- _Saved data entries_
/-- Running maximum, sum and output of a softmax. -/
structure Soft where
  m : Nat
  l : Nat
  o : List Nat
  deriving DecidableEq, Repr, Inhabited

def softStart (d : Nat) : Soft := { m := f32NegInf, l := 0, o := List.replicate d 0 }

def expDiff (a b : Nat) : Nat := f32exp2 (f32mul (f32sub a b) log2E)

/-- One chunk of attend_part: its keys with their values. -/
def softChunk (scale : Nat) (q : List Nat) (x : Soft) (ks : List (List Nat × List Nat)) : Soft :=
  if ks.isEmpty then x
  else
    let sc := ks.map fun k => f32mul (dotTree q k.1) scale
    let mn := f32max x.m (maxTree sc)
    if mn = f32NegInf then x
    else
      let alpha := if x.m = f32NegInf then 0 else expDiff x.m mn
      let pr := sc.map fun w => expDiff w mn
      { m := mn, l := f32add (f32mul x.l alpha) (sumTree pr),
        o := (enum x.o).map fun e =>
          f32add (f32mul e.2 alpha) (sumTree ((pr.zip ks).map fun w => f32mul w.1 (w.2.2.getD e.1 0))) }

def attendPart (d scale : Nat) (q : List Nat) (chunks : List (List (List Nat × List Nat))) : Soft :=
  chunks.foldl (softChunk scale q) (softStart d)

/-- Two parts combined, in ascending part order. -/
def softJoin (a b : Soft) : Soft :=
  let mn := f32max a.m b.m
  if mn = f32NegInf then a
  else
    let x := if a.m = f32NegInf then 0 else expDiff a.m mn
    let y := if b.m = f32NegInf then 0 else expDiff b.m mn
    { m := mn, l := f32add (f32mul a.l x) (f32mul b.l y),
      o := (a.o.zip b.o).map fun e => f32add (f32mul e.1 x) (f32mul e.2 y) }

/-- The output of one query: zero where no key could be weighed. -/
def softEnd (d : Nat) (x : Soft) : List Nat :=
  if x.l = 0 || x.l = f32NegZero then List.replicate d 0 else x.o.map fun w => f32div w x.l

/-! ## The task -/

/-- Spans of split part `part` (R141). -/
def inPart (spansPer part span : Nat) : Bool := spansPer = 0 || (spansPer * part ≤ span && span < spansPer * (part + 1))

/-- The keys of a part. -/
def partKeys (x : AttParam) (part : Nat) (ks : List Key) : List Key := ks.filter fun k => inPart x.spans part k.span

/-- Keys of one query, grouped by span in key order, decoded and rotated. -/
def State.queryChunks (s : State) (a : AttCtx) (freqs : List Nat) (ks : List Key) (t : Nat) : List (List (List Nat × List Nat)) :=
  let fmt := kvTableFmt a.x.kvCode
  let adm := ks.filter fun k => a.en.admits a.x.window t k
  let spans := (adm.map (·.span)).eraseDups
  spans.map fun i => (adm.filter fun k => k.span == i).map fun k =>
    (rotate a.x freqs k.pos (decodeVec fmt a.x.d (s.kvBytes a 0 k)), decodeVec fmt a.x.d (s.kvBytes a 1 k))

/-- A block of the key order: how many of the entry's queries take one of its keys (R139). -/
def blockQueries (en : GEntry) (window : Nat) (blk : List Key) : Nat :=
  countp (fun t => blk.any fun k => en.admits window t k) (List.range en.qLen)

/-- Some query of the entry admits a key of this span; the keys of tree nodes stand in no span. -/
def spanAdmitted (a : AttCtx) (ks : List Key) (k : Key) : Bool :=
  k.node.isSome || ks.any fun x => x.node.isNone && x.span == k.span &&
    (List.range a.en.qLen).any fun t => a.en.admits a.x.window t x

/-- Waves of the blocks, keys fetched and blocks passed over. -/
def attWork (a : AttCtx) (ks : List Key) : Nat × Nat × Nat :=
  (chunks (1024 / a.x.d) ks).foldl (fun acc blk =>
    let qb := blockQueries a.en a.x.window blk
    if blk.isEmpty then acc
    else if qb = 0 then (acc.1, acc.2.1, acc.2.2 + 1)
    else (acc.1 + max 1 (ceilDiv (qb * a.x.group) 16), acc.2.1 + countp (spanAdmitted a ks) blk, acc.2.2)) (0, 0, 0)

/-- The keys that are fetched: those of the blocks that some query admits, but none of a span of which no query admits a key (R137). -/
def fetchedKeys (a : AttCtx) (ks : List Key) : List Key :=
  (chunks (1024 / a.x.d) ks).flatMap fun blk =>
    if blockQueries a.en a.x.window blk = 0 then [] else blk.filter (spanAdmitted a ks)

/-- 64-byte lines of the fetched keys and values: each line of a folio once, each tree slot's lines by themselves. -/
def State.attLines (s : State) (a : AttCtx) (ks : List Key) : Nat :=
  let run := fun isV (k : Key) =>
    let o := s.attOff a isV k.slot
    (List.range ((o + a.vb - 1) / 64 + 1 - o / 64)).map fun i => (k.span, o / 64 + i)
  let folio := ks.filter fun k => k.node.isNone
  let tree := ks.filter fun k => k.node.isSome
  (folio.flatMap fun k => run 0 k ++ run 1 k).eraseDups.length + tree.length * 2 * ceilDiv a.vb 64

/-- The entry of a repetition and its sequence. -/
def State.attCtx (s : State) (i : Inst) (x : AttParam) : Option AttCtx :=
  match s.gatherOf i.p i.slot with
  | none => none
  | some g =>
    match g.entries[i.entry]? with
    | none => none
    | some en =>
      match s.seq? en.dir en.seq with
      | none => none
      | some q => some { p := i.p, dir := en.dir, seq := q, en := en, x := x, layer := i.cmd.note.layer,
                         head := i.cmd.note.kvHead, entryNo := i.entry, slot := i.slot }

/-- Spans of which some query of the entry admits a key, among the part's keys. -/
def spansRead (a : AttCtx) (ks : List Key) : List Nat :=
  ((fetchedKeys a ks).filter fun k => k.node.isNone).map (·.span) |>.eraseDups

/-- Every vector of the operands is free of NaN. -/
def noNaN (l : List Nat) : Bool := l.all fun w => !isNaN32 w

/-- The outputs of a task that is one part, or of the last part, which joins the parts' partials. -/
def Soft.words (x : Soft) : List Nat := x.m :: x.l :: x.o
def softPack (x : Soft) : Bytes := packF x.words
def softUnpack (b : Bytes) : Soft :=
  match unpackF b with
  | m :: l :: o => { m := m, l := l, o := o }
  | _ => softStart 0
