-- ==== Sys2Proof/Machine/Recall.lean ====
section
/-!
DEFINITION. Sys2Proof/Machine/Recall.lean: the recall unit (chapter 9): index images, generations and tombstones, the
sketch, the walk and the exact scores of a QUERY, and its shards.
-/
namespace Sys2Proof
namespace Machine

/-! ## Index images (Table 9.3, Table 9.4) -/

/-- Fields of an image's header. -/
def ixNodes (b : Bytes) : Nat := fld b 8 4
def ixDims (b : Bytes) : Nat := fld b 0xC 2
def ixBf16 (b : Bytes) : Bool := fld b 0xE 1 = 1
def ixL2 (b : Bytes) : Bool := fld b 0xF 1 = 1
def ixBits (b : Bytes) : Nat := fld b 0x10 2
def ixDegree (b : Bytes) : Nat := fld b 0x12 1
def ixEntries (b : Bytes) : List Nat := (List.range (fld b 0x13 1)).map fun i => fld b (0x14 + 4 * i) 4
/-- Offset of section k: projection, sketches, adjacency, metadata, vectors. -/
def ixAt (b : Bytes) (k : Nat) : Nat := fld b (0x54 + 8 * k) 8
/-- Bytes of section k. -/
def ixLen (b : Bytes) (k : Nat) : Nat :=
  match k with
  | 0 => ixBits b * ixDims b * 2
  | 1 => ixNodes b * (ixBits b / 8)
  | 2 => ixNodes b * ixDegree b * 4
  | 3 => ixNodes b * 16
  | _ => ixNodes b * ixDims b * 2

/-- An unused place of an adjacency list. -/
def noNode : Nat := 0xFFFFFFFF
/-- Neighbours of a node in stored order. -/
def ixAdj (b : Bytes) (n : Nat) : List Nat :=
  (List.range (ixDegree b)).map fun i => fld b (ixAt b 2 + 4 * (n * ixDegree b + i)) 4
/-- Sketch, tag bits, image tombstone and label of a node. -/
def ixSketch (b : Bytes) (n : Nat) : Nat := fld b (ixAt b 1 + n * (ixBits b / 8)) (ixBits b / 8)
def ixFilter (b : Bytes) (n : Nat) : Nat := fld b (ixAt b 3 + 16 * n) 4
def ixTomb (b : Bytes) (n : Nat) : Nat := fld b (ixAt b 3 + 16 * n + 4) 4
def ixLabel (b : Bytes) (n : Nat) : Nat := fld b (ixAt b 3 + 16 * n + 8) 8

/-- The header keeps to R190, for an image of `len` bytes. -/
def ixHeadOk (b : Bytes) (len : Nat) : Bool :=
  let n := ixNodes b
  let d := ixDims b
  let g := ixDegree b
  let k := fld b 0x13 1
  fld b 0 4 = 0x58434449 && fld b 4 4 = 1 && 1 ≤ n && n ≤ 2000000000 && 16 ≤ d && d ≤ 4096 && d % 16 = 0 &&
  fld b 0xE 1 ≤ 1 && fld b 0xF 1 ≤ 1 && (ixBits b = 256 || ixBits b = 512 || ixBits b = 1024) && 8 ≤ g && g ≤ 64 &&
  g % 8 = 0 && 1 ≤ k && k ≤ 16 && (ixEntries b).all (· < n) && zeroFld b (0x14 + 4 * k) (64 - 4 * k) &&
  zeroFld b 0x7C 3972 && (List.range 5).all fun j => ixAt b j ≥ 4096 && ixAt b j + ixLen b j ≤ len

/-- The image keeps to R190. -/
def ixOk (b : Bytes) (len : Nat) : Bool :=
  let n := ixNodes b
  ixHeadOk b len && (List.range n).all (fun i => (ixAdj b i).all fun m => m < n || m = noNode) &&
  (List.range n).all (fun i => ixTomb b i ≤ 1)

/-- Folios of T1 and of T4 that a generation takes: sketches, lists, metadata and projection; pages of vectors. -/
def ixT1 (b : Bytes) : Nat := ceilDiv (ixLen b 0 + ixLen b 1 + ixLen b 2 + ixLen b 3) Config.folioBytes
/-- Vectors on one 4 KiB page, and pages of one longer vector. -/
def perPage (b : Bytes) : Nat := max 1 (4096 / (2 * ixDims b))
def pagesEach (b : Bytes) : Nat := ceilDiv (2 * ixDims b) 4096
def ixPages (b : Bytes) : Nat := if 2 * ixDims b ≤ 4096 then ceilDiv (ixNodes b) (perPage b) else ixNodes b * pagesEach b
def ixT4 (b : Bytes) : Nat := ceilDiv (ixPages b * 4096) Config.folioBytes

- _Problem_
A single number is expected: how many lines in the entries above hold the word "isEmpty".

- _Output for this exercise_
2